Даниелюс. Скажи ему, что мне будет очень приятно. Сегодня перед обедом у меня тоже был гость — товарищ Клигас. Помнишь, я когда-то не раз рассказывал тебе о Вадиме Фомиче. Оказывается, они с Клигасом были друзьями.

Юргита. Были?

Даниелюс. Да. Вадима Фомича больше нет в живых. А я на него обижался, что не отвечает на мои письма, думал, может, он перебрался куда-нибудь в другое место — широка наша страна, а выходит, умер. Вспоминаю позапрошлую зиму, когда я был в Вильнюсе и на улице увидел человека, которого принял за Вадима Фомича…

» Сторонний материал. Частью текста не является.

/-- A transformed copy of one word from 0x40 to 0x80 on token 5, on a region lent to it, whose engine produces for f1 and consumes from f2. -/
def xd0 : BitVec 512 := cdesc 2 0x100040 0x100080 8 + BitVec.ofNat 512 (2 ^ 400 + 2 ^ 416)
def xop (num made : Nat) : EngOp := { cop .xform xd0 .started with num := num, made := made }
def xformS (o : EngOp) (out : List Val) : State :=
  { copyS xd0 [(5, o)] { tok := [(5, ⟨.busy, 0⟩)] } with
    regions := [(0, { region0 with lent := some 5, run := some run0, fifos := [(1, { producer := some (.stream u0 21) }), (2, { consumer := some (.stream u0 21), entries := out })] })] }
theorem test_xform_feed : after (.feedPush u0 21) (xformS (xop 0 0) []) (fun t => (agentFifo t u0 1).entries == [{ w := 0x0807060504030201, sb := 0x7F }] && (t.op u0 5).map (·.num) == some 1) = true := by
  decide +kernel
theorem test_xform_drain : after (.drainWrite u0 21) (xformS (xop 1 0) [{ w := 0x5566 }]) (fun t => mread t.mem (2 ^ 56 + 0x80) 3 == [0x66, 0x55, 0] && (t.op u0 5).map (·.made) == some 1) = true := by
  decide +kernel
/-- TransformedCopies: words in and out, a region that a copy waits for, and a mapping at its bound. -/
theorem witness_transformed :
    let s := xformS (xop 0 0) [{ w := 0x5566 }]
    let w := copyS xd0 [(5, xop 0 0)] {}
    let m : State := { strandS { stall := .mapper } with regions := [(0, { region0 with mapping := some { slot := 3, block := {}, addr := 0, ticks := 4000000 } })] }
    xformOp s u0 5 = (s.region r0).map (fun x => (r0, x, xop 0 0)) ∧ (s.region r0).isSome = true ∧ (s.region r0).map (fun x => claimedFifo x (xformClaim (xop 0 0)) true) = some (some 1) ∧
      (s.region r0).map (fun x => claimedFifo x (xformClaim (xop 0 0)) false) = some (some 2) ∧ 0 < xformWords xd0 (dLen xd0) ∧ 0 < xformWords xd0 (xformLen xd0) ∧
      readGen s (s.opReq (xop 0 0)) (xformAddr xd0 (dSrc xd0) 8 0 0 0) 8 = (s, .ok [1, 2, 3, 4, 5, 6, 7, 8]) ∧
      w.region r0 = some region0 ∧ xformWaiting w r0 = some (xop 0 0) ∧ regionBusy region0 = false ∧ region0.mapping = none ∧ w.taskOf u0 = some 0 ∧ w.task 0 = some task0 ∧
      (m.ctx u0).stall = .mapper ∧ mayProceed m u0 = true ∧ isMapping {} 32 32 { ({ ii := 1, fb := false, relays := 0, words := [] } : MapImage) with words := sortWords [] } = true := by
  decide +kernel

/-- R100: the block has ended and all that it made is written: the region is given back; with a word consumed and none made the ratio is wrong. -/
def xformEnd (num made : Nat) : State :=
  let s := xformS { xop num made with st := .written } []
  { s with regions := s.regions.map (fun e => (e.1, { e.2 with run := none })) }
theorem test_xform_ends :
    after (.copyComplete u0 5) (xformEnd 1 1) (fun t => t.getTok u0 5 == ⟨.done, 0⟩ && (t.op u0 5).isNone && (t.region r0).any (fun z => z.lent.isNone && (z.fifo 1).producer.isNone && (z.fifo 2).consumer.isNone)) = true := by
  decide +kernel
theorem test_xform_ratio :
    after (.copyComplete u0 5) (xformEnd 1 0) (fun t => t.getTok u0 5 == ⟨.error, 2⟩ && (t.op u0 5).any (fun o => o.fault.any (fun f => f.cls == 0x0B && f.detail == 7)) && (t.region r0).any (fun z => z.lent.isNone)) = true := by
  decide +kernel
theorem witness_xform_ends :
    (xformOp (xformEnd 1 1) u0 5).any (fun e => e.1 == r0 && xformDrained e.2.1 e.2.2 && e.2.2.st == .written && e.2.2.num - xformLeft e.2.1 e.2.2 == 1) = true ∧
      (∀ k, k < 4 → namedLayout ((xformEnd 1 1).ctx (.strand 0 0 k)) = none) ∧ dNtf xd0 = false ∧ dRout xd0 = 1 ∧ dRin xd0 = 1 := by decide +kernel
/-- R275: where the copy has written 9, it still reads the byte 1 that was there. -/
theorem test_xform_reads_old :
    let o := { xop 0 0 with apTile := 0x100001 }
    let s := xformS o []
    let q := s.opReq o
    let w := writeGen s q 0x100040 [9]
    let own := noteOwn s q o.own 0x100040 1
    (match w.2 with
    | .ok () => true
    | _ => false) = true ∧ mget w.1.mem (2 ^ 56 + 0x40) = 9 ∧ (readGenOwn w.1 q own 0x100040 2).2 = .ok [1, 2] ∧ InTile s u0 0x100040 2 ∧ Sound s u0 0x100040 2 := by
  unfold InTile Sound; decide +kernel

theorem test_qclr_ends : after (.qclr g0 true 3) (actS .feed qIdx { entries := [{ w := 1 }] } task0) (fun t =>
    t.getTok u0 1 == ⟨.done, 0⟩ && (t.op u0 1).isNone && ((t.ctx u0).getQ 3).mode == .unbound && (agentFifo t u0 2).entries == []) = true := by decide +kernel
/-- StreamControl: a stream that runs and is cleared; one bound through an index stream; the flags at the last number of each kind. -/
theorem witness_stream_clear :
    let s := actS .feed qIdx { entries := [{ w := 1 }] } task0
    let i := strS [(0, qIdx), (2, qInd)] region0
    Issues s u0 g0 ∧ Issues i u0 g0 ∧ streamActive s u0 3 = true ∧ (s.op u0 1).map (·.kind) = some (.feed 3) ∧ ((s.ctx u0).getQ 3).tok = 1 ∧
      (agentFifo s u0 2).entries ≠ [] ∧ ((i.ctx u0).getQ 2).ind = some ⟨false, 0⟩ ∧ ((i.ctx u0).getQ 0).ind = none ∧ baseStream (i.ctx u0) chainFuel 2 = 0 := by
  refine ⟨⟨?_, ?_⟩, ⟨?_, ?_⟩, ?_⟩ <;> decide +kernel
/-- Streams of 8-byte elements with their operation as at its issue. -/
def actT (mode : QMode) (x : Stream) (f : Fifo) : State :=
  let s := actS mode x f task0
  { s with ops := s.ops.map (fun e => (e.1, { e.2 with apTile := (s.ctx u0).apTile })) }
theorem witness_stream_tile :
    let s := actT .feed qTab {}
    let d := actT .drain qTab { entries := [{ w := 1 }] }
    let z := actT .feed { qIdx with n := 4, exh := true } {}
    (∀ o, streamOp s u0 3 = some o → AtIssue s u0 o) ∧ (streamOp s u0 3).isSome = true ∧ InTile s u0 (0x100040 + int64 (walkOff qTab.dims 0)) 8 ∧
      Sound s u0 (0x100040 + int64 (walkOff qTab.dims 0)) 8 ∧ (∀ o, streamOp d u0 3 = some o → AtIssue d u0 o) ∧ (streamOp d u0 3).isSome = true ∧
      InTile d u0 (0x100040 + int64 (walkOff qTab.dims 0)) 8 ∧ (agentFifo d u0 2).readable = [{ w := 1 }] ∧ ((s.ctx u0).getQ 3).ind = none ∧
      (baseStream (z.ctx u0) chainFuel 3 = 3) ∧ ((z.ctx u0).getQ 3).exh = true ∧ (streamOp z u0 3).isSome = true := by
  unfold InTile Sound AtIssue
  refine ⟨?_, ?_, ?_, ?_, ?_, ?_⟩ <;> decide +kernel
theorem test_feed_exhausted : after (.feedPush u0 3) (actS .feed { qIdx with n := 4, exh := true } {} task0) (fun t => t.getTok u0 1 == ⟨.done, 0⟩ && (t.op u0 1).isNone) = true := by
  decide +kernel

/-- A BLOAD that waits for the mapper, with the ticks it has waited and what the mapper has answered before. -/
def mapS (ticks : Nat) (l : List MapAnswer) : State :=
  { strandS { stall := .mapper } with regions := [(0, { region0 with mapping := some { slot := 3, block := {}, addr := 0, ticks := ticks } })], mapped := l }
def imgE : MapImage := { ii := 1, fb := false, relays := 0, words := [] }
/-- TransformedCopies: the mapper's answers that are allowed, given before and new, up to the last tick before the timeout. -/
theorem witness_mapper_answers :
    mayAnswer {} 32 32 (some imgE) = true ∧ answerOf (mapS 3999999 []) {} region0 = none ∧ answerOf (mapS 0 [⟨{}, 2, 2, none⟩]) {} region0 = some ⟨{}, 2, 2, none⟩ ∧
      mayAnswer {} region0.nrows region0.ncols (some imgE) = true ∧ mayAnswer {} region0.nrows region0.ncols (some { imgE with fb := true }) = false ∧
      (mapS 3999999 []).region r0 = some { region0 with mapping := some { slot := 3, block := {}, addr := 0, ticks := 3999999 } } ∧ mayProceed (mapS 0 []) u0 = true := by
  decide +kernel
theorem test_mapper_fills : after (.mapperResult u0 (some imgE)) (mapS 3999999 []) (fun t => (t.region r0).any (fun z => (tfind z.slots 3).isSome && z.mapping.isNone) && (t.ctx u0).stall == .none) = true := by
  decide +kernel
theorem test_mapper_late : after (.mapperResult u0 (some imgE)) (mapS 4000000 []) (fun t => t == mapS 4000000 []) = true := by decide +kernel
theorem test_mapper_again : after (.mapperResult u0 none) (mapS 0 [⟨{}, 2, 2, none⟩]) (fun t => faultOf t u0 == some (0x0D, 1)) = true := by decide +kernel
/-! ## The irregular engines -/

Юргита. Ты, видно, тогда о нем думал…

Даниелюс. Да, думал. Но почему именно в тот день, в тот час и минуту? Товарищ Клигас ездил на похороны. Вадим Фомич умер позапрошлой зимой, в тот самый день, когда я гнался за чужим человеком, уверенный, что это Вадим Фомич… Странно, не правда ли? Какое-то мистическое совпадение.

Юргита. Ты устал, дорогой. Пока не поправишься, постарайся как можно меньше думать. Голова часто болит?

Даниелюс. Вот видишь, и тебе кажется, что у меня размягчение мозгов…

Юргита. Даниелюс!

Даниелюс. Ах, прости, я стал таким раздражительным. Столько дел, а я в больнице! Голова разламывается, когда подумаешь, что первую очередь мы собирались через несколько месяцев пустить… Кроме того, осень наступает на пятки, уборка урожая…

Юргита. До осени ты уже будешь прыгать, как ягненок.

Даниелюс. Ты так считаешь?

Юргита. Не сомневаюсь. Между прочим, Стропус от кого-то узнал, что я у родителей, и позвонил. Справлялся о твоем здоровье. Хочет нагрянуть к тебе, но не осмеливается.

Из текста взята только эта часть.